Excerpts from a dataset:

::::::::::

-- ==== Sys2Proof/Laws/Decode.lean ====
section
/-! SUPPORT. Laws of the encoding: the codes of enumerated fields and the composite operands are read back, and a packed
operand area is unpacked into its fields. -/

namespace Sys2Proof

@[simp] theorem Cond.ofCode_toCode (c : Cond) : Cond.ofCode c.toCode = some c := by cases c <;> rfl
@[simp] theorem FCond.ofCode_toCode (c : FCond) : FCond.ofCode c.toCode = some c := by cases c <;> rfl
@[simp] theorem AgetSel.ofCode_toCode (c : AgetSel) : AgetSel.ofCode c.toCode = some c := by cases c <;> rfl
@[simp] theorem ChkKind.ofCode_toCode (c : ChkKind) : ChkKind.ofCode c.toCode = some c := by cases c <;> rfl
@[simp] theorem Sat.ofCode_toCode (c : Sat) : Sat.ofCode c.toCode = some c := by cases c <;> rfl
@[simp] theorem ScntMode.ofCode_toCode (c : ScntMode) : ScntMode.ofCode c.toCode = some c := by cases c <;> rfl
@[simp] theorem MldwMode.ofCode_toCode (c : MldwMode) : MldwMode.ofCode c.toCode = some c := by cases c <;> rfl
@[simp] theorem LaneTy.ofCode_toCode (c : LaneTy) : LaneTy.ofCode c.toCode = some c := by cases c <;> rfl
@[simp] theorem FollowOn.ofCode_toCode (c : FollowOn) : FollowOn.ofCode c.toCode = some c := by cases c <;> rfl
@[simp] theorem Hint.ofCode_toCode (c : Hint) : Hint.ofCode c.toCode = some c := by cases c <;> rfl
@[simp] theorem TinfoSel.ofCode_toCode (c : TinfoSel) : TinfoSel.ofCode c.toCode = some c := by cases c <;> rfl
@[simp] theorem KvposSel.ofCode_toCode (c : KvposSel) : KvposSel.ofCode c.toCode = some c := by cases c <;> rfl
@[simp] theorem KvinfoSel.ofCode_toCode (c : KvinfoSel) : KvinfoSel.ofCode c.toCode = some c := by cases c <;> rfl
@[simp] theorem Scope.ofCode_toCode (c : Scope) : Scope.ofCode c.toCode = some c := by cases c <;> rfl

theorem Cond.toCode_lt (c : Cond) : c.toCode < 2 ^ 4 := by cases c <;> decide
theorem FCond.toCode_lt (c : FCond) : c.toCode < 2 ^ 3 := by cases c <;> decide
theorem AgetSel.toCode_lt (c : AgetSel) : c.toCode < 2 ^ 2 := by cases c <;> decide
theorem ChkKind.toCode_lt (c : ChkKind) : c.toCode < 2 ^ 2 := by cases c <;> decide
theorem Sat.toCode_lt (c : Sat) : c.toCode < 2 ^ 2 := by cases c <;> decide
theorem ScntMode.toCode_lt (c : ScntMode) : c.toCode < 2 ^ 2 := by cases c <;> decide
theorem MldwMode.toCode_lt (c : MldwMode) : c.toCode < 2 ^ 2 := by cases c <;> decide
theorem LaneTy.toCode_lt (c : LaneTy) : c.toCode < 2 ^ 2 := by cases c <;> decide
theorem FollowOn.toCode_lt (c : FollowOn) : c.toCode < 2 ^ 2 := by cases c <;> decide
theorem Hint.toCode_lt (c : Hint) : c.toCode < 2 ^ 3 := by cases c <;> decide
theorem TinfoSel.toCode_lt (c : TinfoSel) : c.toCode < 2 ^ 3 := by cases c <;> decide
theorem KvposSel.toCode_lt (c : KvposSel) : c.toCode < 2 ^ 2 := by cases c <;> decide
theorem KvinfoSel.toCode_lt (c : KvinfoSel) : c.toCode < 2 ^ 3 := by cases c <;> decide
theorem Scope.toCode_lt (c : Scope) : c.toCode < 2 ^ 3 := by cases c <;> decide

@[simp] theorem VSrc.ofRaw_toRaw (s : VSrc) : VSrc.ofRaw s.toRaw.1 s.toRaw.2.1 s.toRaw.2.2 = some s := by
  cases s <;> simp [VSrc.toRaw, VSrc.ofRaw]
@[simp] theorem BitPos.ofRaw_toRaw (s : BitPos) : BitPos.ofRaw s.toRaw.1 s.toRaw.2.1 s.toRaw.2.2 = some s := by
  cases s <;> simp [BitPos.toRaw, BitPos.ofRaw]
@[simp] theorem FunAmt.ofRaw_toRaw (s : FunAmt) : FunAmt.ofRaw s.toRaw.1 s.toRaw.2.1 s.toRaw.2.2 = some s := by
  cases s <;> simp [FunAmt.toRaw, FunAmt.ofRaw]
@[simp] theorem BcastSrc.ofRaw_toRaw (s : BcastSrc) : BcastSrc.ofRaw s.toRaw.1 s.toRaw.2.1 s.toRaw.2.2 = some s := by
  cases s <;> simp [BcastSrc.toRaw, BcastSrc.ofRaw]
theorem CvtFmt.ofRaw_toRaw (s : CvtFmt) (h : s.ok = true) : CvtFmt.ofRaw s.toRaw.1 s.toRaw.2 = some s := by
  cases s <;> simp_all [CvtFmt.toRaw, CvtFmt.ofRaw, CvtFmt.ok]
@[simp] theorem KmovForm.ofRaw_toRaw (s : KmovForm) : KmovForm.ofRaw s.toRaw.1 s.toRaw.2.1 s.toRaw.2.2 = some s := by
  cases s with
  | kk d s => have := d.isLt; have := s.isLt; simp [KmovForm.toRaw, KmovForm.ofRaw]; omega
  | kg d s => have := d.isLt; simp [KmovForm.toRaw, KmovForm.ofRaw]; omega
  | gk d s => have := s.isLt; simp [KmovForm.toRaw, KmovForm.ofRaw]; omega
@[simp] theorem SpPos.ofRaw_toRaw (s : SpPos) : SpPos.ofRaw s.toRaw = some s := by
  cases s with
  | direct b r =>
    have := b.isLt; have := r.isLt
    have h : b.toNat * 2 ^ 11 + r.toNat < 2 ^ 17 := by omega
    have h1 : (b.toNat * 2 ^ 11 + r.toNat) / 2 ^ 11 = b.toNat := by omega
    have h2 : (b.toNat * 2 ^ 11 + r.toNat) % 2 ^ 11 = r.toNat := by omega
    simp only [SpPos.toRaw, SpPos.ofRaw, if_pos h, h1, h2, BitVec.ofNat_toNat, BitVec.setWidth_eq]
  | indirect a =>
    have := a.isLt
    have h : ¬ 2 ^ 17 + a.toNat * 2 ^ 13 < 2 ^ 17 := by omega
    have h1 : (2 ^ 17 + a.toNat * 2 ^ 13) % 2 ^ 13 = 0 := by omega
    have h2 : (2 ^ 17 + a.toNat * 2 ^ 13 - 2 ^ 17) / 2 ^ 13 = a.toNat := by omega
    simp only [SpPos.toRaw, SpPos.ofRaw, if_neg h, if_pos h1, h2, BitVec.ofNat_toNat, BitVec.setWidth_eq]
@[simp] theorem DrainTgt.ofRaw_toRaw (s : DrainTgt) : DrainTgt.ofRaw s.toRaw = some s := by
  cases s with
  | sp b r f =>
    have := b.isLt; have := r.isLt; have := f.isLt
    have h : b.toNat * 2 ^ 30 + r.toNat * 2 ^ 19 + f.toNat * 2 ^ 14 < 2 ^ 36 := by omega
    have h0 : (b.toNat * 2 ^ 30 + r.toNat * 2 ^ 19 + f.toNat * 2 ^ 14) % 2 ^ 14 = 0 := by omega
    have h1 : (b.toNat * 2 ^ 30 + r.toNat * 2 ^ 19 + f.toNat * 2 ^ 14) / 2 ^ 30 = b.toNat := by omega
    have h2 : (b.toNat * 2 ^ 30 + r.toNat * 2 ^ 19 + f.toNat * 2 ^ 14) / 2 ^ 19 % 2 ^ 11 = r.toNat := by omega
    have h3 : (b.toNat * 2 ^ 30 + r.toNat * 2 ^ 19 + f.toNat * 2 ^ 14) / 2 ^ 14 % 2 ^ 5 = f.toNat := by omega
    simp only [DrainTgt.toRaw, DrainTgt.ofRaw, if_pos h, if_pos h0, h1, h2, h3, BitVec.ofNat_toNat, BitVec.setWidth_eq]
  | mem a imm =>
    have := a.isLt; have := imm.isLt
    have h : ¬ 2 ^ 36 + a.toNat * 2 ^ 32 + imm.toNat < 2 ^ 36 := by omega
    have h1 : (2 ^ 36 + a.toNat * 2 ^ 32 + imm.toNat - 2 ^ 36) / 2 ^ 32 = a.toNat := by omega
    have h2 : (2 ^ 36 + a.toNat * 2 ^ 32 + imm.toNat) % 2 ^ 32 = imm.toNat := by omega
    simp only [DrainTgt.toRaw, DrainTgt.ofRaw, if_neg h, h1, h2, BitVec.ofNat_toNat, BitVec.setWidth_eq]
@[simp] theorem LdsForm.ofRaw_toRaw (s : LdsForm) : LdsForm.ofRaw s.toRaw.1 s.toRaw.2.1 s.toRaw.2.2.1 s.toRaw.2.2.2.1
    s.toRaw.2.2.2.2.1 s.toRaw.2.2.2.2.2 = some s := by
  cases s <;> simp [LdsForm.toRaw, LdsForm.ofRaw]
@[simp] theorem Place.ofField_toField (p : Place) : Place.ofField p.side p.toField = some p := by
  cases p with
  | sp b r =>
    have := b.isLt; have := r.isLt
    have h1 : (b.toNat * 2 ^ 11 + r.toNat) / 2 ^ 11 = b.toNat := by omega
    have h2 : (b.toNat * 2 ^ 11 + r.toNat) % 2 ^ 11 = r.toNat := by omega
    simp only [Place.side, Place.toField, Place.ofField, if_true, h1, h2, BitVec.ofNat_toNat, BitVec.setWidth_eq]
  | mem a =>
    have h1 : a.toNat * 2 ^ 13 / 2 ^ 13 = a.toNat := by omega
    have h2 : a.toNat * 2 ^ 13 % 2 ^ 13 = 0 := by omega
    simp [Place.side, Place.toField, Place.ofField]
@[simp] theorem Place.ofRaw_toRaw (p : Place) : Place.ofRaw p.toRaw.1 p.toRaw.2 = some p := by
  simp [Place.ofRaw, Place.toRaw]
theorem Place.side_lt (p : Place) : p.side < 2 := by cases p <;> simp [Place.side]
@[simp] theorem Places.ofRaw_toRaw (p : Places) : Places.ofRaw p.toRaw.1 p.toRaw.2.1 p.toRaw.2.2 = some p := by
  have h1 : (2 * p.src.side + p.dst.side) % 2 = p.dst.side := by have := p.dst.side_lt; omega
  have h2 : (2 * p.src.side + p.dst.side) / 2 = p.src.side := by have := p.dst.side_lt; omega
  simp [Places.ofRaw, Places.toRaw, h1, h2]

theorem VSrc.toRaw_lt (s : VSrc) : s.toRaw.1 < 2 ^ 6 ∧ s.toRaw.2.1 < 2 ^ 1 ∧ s.toRaw.2.2 < 2 ^ 16 := by
  cases s <;> simp [VSrc.toRaw] <;> exact BitVec.isLt _
theorem BitPos.toRaw_lt (s : BitPos) : s.toRaw.1 < 2 ^ 6 ∧ s.toRaw.2.1 < 2 ^ 1 ∧ s.toRaw.2.2 < 2 ^ 5 := by
  cases s <;> simp [BitPos.toRaw] <;> exact BitVec.isLt _
theorem FunAmt.toRaw_lt (s : FunAmt) : s.toRaw.1 < 2 ^ 6 ∧ s.toRaw.2.1 < 2 ^ 1 ∧ s.toRaw.2.2 < 2 ^ 6 := by
  cases s <;> simp [FunAmt.toRaw] <;> exact BitVec.isLt _
theorem BcastSrc.toRaw_lt (s : BcastSrc) : s.toRaw.1 < 2 ^ 1 ∧ s.toRaw.2.1 < 2 ^ 6 ∧ s.toRaw.2.2 < 2 ^ 6 := by
  cases s <;> simp [BcastSrc.toRaw] <;> first | exact BitVec.isLt _ | exact ⟨BitVec.isLt _, BitVec.isLt _⟩
theorem CvtFmt.toRaw_lt (s : CvtFmt) : s.toRaw.1 < 2 ^ 5 ∧ s.toRaw.2 < 2 ^ 1 := by
  cases s <;> simp [CvtFmt.toRaw] <;> exact BitVec.isLt _
theorem KmovForm.toRaw_lt (s : KmovForm) : s.toRaw.1 < 2 ^ 6 ∧ s.toRaw.2.1 < 2 ^ 6 ∧ s.toRaw.2.2 < 2 ^ 2 := by
  cases s with
  | kk d s => have := d.isLt; have := s.isLt; simp only [KmovForm.toRaw]; omega
  | kg d s => have := d.isLt; have := s.isLt; simp only [KmovForm.toRaw]; omega
  | gk d s => have := d.isLt; have := s.isLt; simp only [KmovForm.toRaw]; omega
theorem SpPos.toRaw_lt (s : SpPos) : s.toRaw < 2 ^ 18 := by
  cases s with
  | direct b r => have := b.isLt; have := r.isLt; simp only [SpPos.toRaw]; omega
  | indirect a => have := a.isLt; simp only [SpPos.toRaw]; omega
theorem DrainTgt.toRaw_lt (s : DrainTgt) : s.toRaw < 2 ^ 37 := by
  cases s with
  | sp b r f => have := b.isLt; have := r.isLt; have := f.isLt; simp only [DrainTgt.toRaw]; omega
  | mem a imm => have := a.isLt; have := imm.isLt; simp only [DrainTgt.toRaw]; omega
theorem LdsForm.toRaw_lt (s : LdsForm) : s.toRaw.1 < 2 ^ 6 ∧ s.toRaw.2.1 < 2 ^ 1 ∧ s.toRaw.2.2.1 < 2 ^ 4 ∧ s.toRaw.2.2.2.1 < 2 ^ 6
    ∧ s.toRaw.2.2.2.2.1 < 2 ^ 2 ∧ s.toRaw.2.2.2.2.2 < 2 ^ 1 := by
  cases s with
  | vec d km => have := d.isLt; have := km.isLt; simp only [LdsForm.toRaw]; omega
  | scalar d b z x => have := d.isLt; have := b.isLt; have := z.isLt; have := x.isLt; simp only [LdsForm.toRaw]; omega
theorem Place.toField_lt (p : Place) : p.toField < 2 ^ 17 := by
  cases p with
  | sp b r => have := b.isLt; have := r.isLt; simp only [Place.toField]; omega
  | mem a => have := a.isLt; simp only [Place.toField]; omega
theorem Place.toRaw_lt (p : Place) : p.toRaw.1 < 2 ^ 1 ∧ p.toRaw.2 < 2 ^ 17 := ⟨by have := p.side_lt; simpa [Place.toRaw], p.toField_lt⟩
theorem Places.toRaw_lt (p : Places) : p.toRaw.1 < 2 ^ 2 ∧ p.toRaw.2.1 < 2 ^ 17 ∧ p.toRaw.2.2 < 2 ^ 17 :=
  ⟨by have := p.dst.side_lt; have := p.src.side_lt; simp only [Places.toRaw]; omega, p.dst.toField_lt, p.src.toField_lt⟩

/-- Fields that fit pack into their area. -/
theorem packFields_lt (w : Nat) (fs : List (Nat × Nat)) (hf : ∀ p ∈ fs, p.2 < 2 ^ p.1) (hw : (fs.map Prod.fst).sum ≤ w) :
    packFields w fs < 2 ^ w := by
  induction fs generalizing w with
  | nil => simp [packFields]
  | cons p fs ih =>
    obtain ⟨n, v⟩ := p
    simp only [List.map_cons, List.sum_cons] at hw
    have h1 := ih (w - n) (fun q hq => hf q (List.mem_cons_of_mem _ hq)) (by omega)
    have h2 : v < 2 ^ n := hf (n, v) (by simp)
    simp only [packFields]
    have h3 : 2 ^ w = 2 ^ n * 2 ^ (w - n) := by rw [← pow_add]; congr 1; omega
    rw [h3]
    calc v * 2 ^ (w - n) + packFields (w - n) fs < v * 2 ^ (w - n) + 2 ^ (w - n) := by omega
      _ = (v + 1) * 2 ^ (w - n) := by ring
      _ ≤ 2 ^ n * 2 ^ (w - n) := Nat.mul_le_mul_right _ h2

/-- A packed area is unpacked into its fields (05 R91). -/
theorem unpackFields_packFields (w : Nat) (fs : List (Nat × Nat)) (hf : ∀ p ∈ fs, p.2 < 2 ^ p.1)
    (hw : (fs.map Prod.fst).sum ≤ w) : unpackFields w (fs.map Prod.fst) (packFields w fs) = some (fs.map Prod.snd) := by
  induction fs generalizing w with
  | nil => simp [packFields, unpackFields]
  | cons p fs ih =>
    obtain ⟨n, v⟩ := p
    simp only [List.map_cons, List.sum_cons] at hw ⊢
    have hf' : ∀ q ∈ fs, q.2 < 2 ^ q.1 := fun q hq => hf q (List.mem_cons_of_mem _ hq)
    have h1 := packFields_lt (w - n) fs hf' (by omega)
    have h2 : (v * 2 ^ (w - n) + packFields (w - n) fs) % 2 ^ (w - n) = packFields (w - n) fs := by
      rw [Nat.mul_add_mod_self_right, Nat.mod_eq_of_lt h1]
    have h3 : (v * 2 ^ (w - n) + packFields (w - n) fs) / 2 ^ (w - n) = v := by
      rw [Nat.add_comm, Nat.add_mul_div_right _ _ (Nat.two_pow_pos _), Nat.div_eq_of_lt h1, Nat.zero_add]
    simp only [packFields, unpackFields, h2, h3, ih (w - n) hf' (by omega), Option.map_some]

end Sys2Proof
end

::::::::::

What the exercise asks: The answer must be every line from the entries above that holds the string "Places".

Response to this task:
@[simp] theorem Places.ofRaw_toRaw (p : Places) : Places.ofRaw p.toRaw.1 p.toRaw.2.1 p.toRaw.2.2 = some p := by
  simp [Places.ofRaw, Places.toRaw, h1, h2]
theorem Places.toRaw_lt (p : Places) : p.toRaw.1 < 2 ^ 2 ∧ p.toRaw.2.1 < 2 ^ 17 ∧ p.toRaw.2.2 < 2 ^ 17 :=
  ⟨by have := p.dst.side_lt; have := p.src.side_lt; simp only [Places.toRaw]; omega, p.dst.toField_lt, p.src.toField_lt⟩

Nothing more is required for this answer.